I have about 8 fish,As I read I now know I added way to much fish for starting up a new tank,she just kept telling me it was fine,She had me to the set up where I put the biological germ cultures in for 3 days. I really have no idea. I just bought a brand new bottle,should I return it? It was 25 dollars so I wouldn't cry if I did. lol I called the pet store and they advised me not to change the water because I will be taking out the germs and messing up the cycle. But I will go with what you guys say since you have been doing this,Also I do have some around 8 or so plants in there so the fish have a place to hide. Is that to many? Thanks for all your help


----------



## jrman83 (Jul 9, 2010)

If it cost that much, I'd return it. Live plants? They are right to some extent about the cycle, but I think more correctly it just stalls it a little. I belive it may be a difference of a few days if that when all said and done. Just do the water changes if they get above one, otherwise let it ride and track it.


----------



## waternut13134 (May 18, 2011)

jrman83 said:


> If it cost that much, I'd return it. Live plants? They are right to some extent about the cycle, but I think more correctly it just stalls it a little. I belive it may be a difference of a few days if that when all said and done. Just do the water changes if they get above one, otherwise let it ride and track it.
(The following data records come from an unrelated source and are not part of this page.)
-- ==== Sys2Proof/Decode.lean ====
section
/-!
DEFINITION. The decoder, the encoder, and the reading of an instruction from numbered bits.

Decoding is by decimal digits (30_encoding.md R71, R73, R84). `decode` is total on any list of words; it rejects by name
a negative word or an unknown opcode (R74, R77). A reserved mode digit, an immediate destination and a missing parameter
word do not stop it here: those faults are raised only when the operand's turn comes (60_exceptions.md R189), so they
are raised where operands are resolved (Machine/Operands.lean).
-/

namespace Sys2Proof

/-- `digit(w, k)` (00_scope.md R11). -/
def digit (w k : Nat) : Nat := w / 10 ^ k % 10

/-- The meaning of a mode digit (30_encoding.md R78, R79). -/
def Mode.ofDigit : Nat → Mode
  | 0 => .position
  | 1 => .immediate
  | 2 => .relative
  | k + 3 => .reserved (Fin.ofNat 7 k)

/-- The digit of a mode. -/
def Mode.toDigit : Mode → Nat
  | .position => 0
  | .immediate => 1
  | .relative => 2
  | .reserved k => k.val + 3

/-- The opcode numbers of a configuration (30_encoding.md R75). -/
def Opcode.number (c : Config) : Opcode → Nat
  | .add => c.opc.add
  | .mul => c.opc.mul
  | .inp => c.opc.inp
  | .out => c.opc.out
  | .jt => c.opc.jt
  | .jf => c.opc.jf
  | .lt => c.opc.lt
  | .eq => c.opc.eq
  | .arb => c.opc.arb
  | .hlt => c.opc.hlt

def Opcode.all : List Opcode :=
  [.add, .mul, .inp, .out, .jt, .jf, .lt, .eq, .arb, .hlt]

/-- The instruction selected by `op = W mod 100`, if any (30_encoding.md R73, R77). -/
def Opcode.ofNumber (c : Config) (op : Nat) : Option Opcode :=
  Opcode.all.find? (fun o => o.number c == op)

/-- The instruction of an opcode, its operands given by their numbers 1 to 3 (30_encoding.md R72, R84). -/
def Opcode.assemble (o : Opcode) (operand : Nat → Operand) : Instr :=
  match o with
  | .add => .add (operand 1) (operand 2) (operand 3)
  | .mul => .mul (operand 1) (operand 2) (operand 3)
  | .inp => .inp (operand 1)
  | .out => .out (operand 1)
  | .jt => .jt (operand 1) (operand 2)
  | .jf => .jf (operand 1) (operand 2)
  | .lt => .lt (operand 1) (operand 2) (operand 3)
  | .eq => .eq (operand 1) (operand 2) (operand 3)
  | .arb => .arb (operand 1)
  | .hlt => .hlt

/-- Operand `n` (1 to 3): its mode is `digit(W, n + 1)`, its parameter the n-th word after the instruction word
(30_encoding.md R71, R78). -/
def operandAt (w : Nat) (params : List Int) (n : Nat) : Operand :=
  { mode := Mode.ofDigit (digit w (n + 1)), param := params[n - 1]? }

/-- Why no instruction is decoded. -/
inductive Reject where
  /-- There is no instruction word: `pc` is beyond the last cell (20_memory.md R52). -/
  | noWord
  /-- The word selects no instruction; the code is `FINFO` (30_encoding.md R74, R77, 60_exceptions.md R181). -/
  | unknownOpcode (code : Int)
deriving DecidableEq, Repr

/-- The decoder, on the words from `pc` on (30_encoding.md R73, R74, R77, R84). Words beyond the instruction's own are
not looked at. -/
def decode (c : Config) (words : List Int) : Except Reject Instr :=
  match words with
  | [] => .error .noWord
  | w :: params =>
    if w < 0 then .error (.unknownOpcode (w.tmod 100))
    else
      match Opcode.ofNumber c (w.toNat % 100) with
      | none => .error (.unknownOpcode ((w.toNat % 100 : Nat) : Int))
      | some o => .ok (o.assemble (operandAt w.toNat params))

/-! The encoder (30_encoding.md R71, R72, R94). -/

def Instr.opcode : Instr → Opcode
  | .add _ _ _ => .add
  | .mul _ _ _ => .mul
  | .inp _ => .inp
  | .out _ => .out
  | .jt _ _ => .jt
  | .jf _ _ => .jf
  | .lt _ _ _ => .lt
  | .eq _ _ _ => .eq
  | .arb _ => .arb
  | .hlt => .hlt

/-- The mode digits as one number, operand 1 the units. -/
def modeDigits : List (OperandKind × Operand) → Nat
  | [] => 0
  | (_, o) :: os => o.mode.toDigit + 10 * modeDigits os

/-- `W = op + 100*m1 + 1000*m2 + 10000*m3`, with 0 for a digit that belongs to no operand (30_encoding.md R71, R94). -/
def Instr.word (c : Config) (i : Instr) : Nat :=
  i.opcode.number c + 100 * modeDigits i.operands

/-- The words of an instruction: its instruction word, then its parameter words in order (30_encoding.md R70). -/
def encode (c : Config) (i : Instr) : List Int :=
  (i.word c : Int) :: i.operands.filterMap (fun ko => ko.2.param)

/-! Instructions given as numbered bits, for the host's questions (notes/assumptions/15.md). -/

/-- The signed integer an `n`-bit word spells in two's complement (00_scope.md R8). -/
def signedOf (n v : Nat) : Int :=
  if v < 2 ^ (n - 1) then (v : Int) else (v : Int) - ((2 ^ n : Nat) : Int)

/-- The four words, of `n` bits each, of which the bits of `w` below `nbits` are the first; the others are 0. -/
def tableWords (n nbits w : Nat) : List Int :=
  let v := w % 2 ^ nbits
  (List.range 4).map (fun k => signedOf n (v / 2 ^ (n * k) % 2 ^ n))

/-- The width in bits of one cell for `tableWords`; a machine with `XLEN = inf` is given words of 64 bits. -/
def Config.cellBits (c : Config) : Nat :=
  match c.xlen with
  | .finite n => n
  | .inf => 64

/-- The instruction the decoder reads from an instruction whose bits are `w`, with the default parameters. -/
def decodeTableWord (nbits w : Nat) : Option Instr :=
  (decode Config.default (tableWords Config.default.cellBits nbits w)).toOption

end Sys2Proof
end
Yea there live plants. I have also read that the levels should be high since it is a new tank. Is this true? 

And just so I understand,basically the only thing I can do is just 20% water changes once a day? Do I treat the new water with the water conditioner?


----------



## majerah1 (Oct 29, 2010)

First off,Welcome!I advise you to return the cycle stuff,and do a waterchange.The bacteria will build up from the fish waste in the filter media and the gravel bed.The water column has very little to do with it.What you want to do,is leave the filter be.A 50% waterchange is needed now,for the health of the fish.What type of fish are they?some are more sturdy than others but lets face it,they cant live in a puddle full of ammonia for too ling,regardless of the type of fish and of course what the general LPS say.

Plants are a wonderful thing,so much more if they are live.They will help keep the system in balance as well as add beauty for us to enjoy and shelter for the fish.Are they live or are they plastic?My philosophy is,if you can see fish,theres not enough plants,lol.

And leave the PH be.The fish will acclimate.You want a stable PH.If you add PH up and PH down and all that other crap,you will have swings that can be fatal to all your fish.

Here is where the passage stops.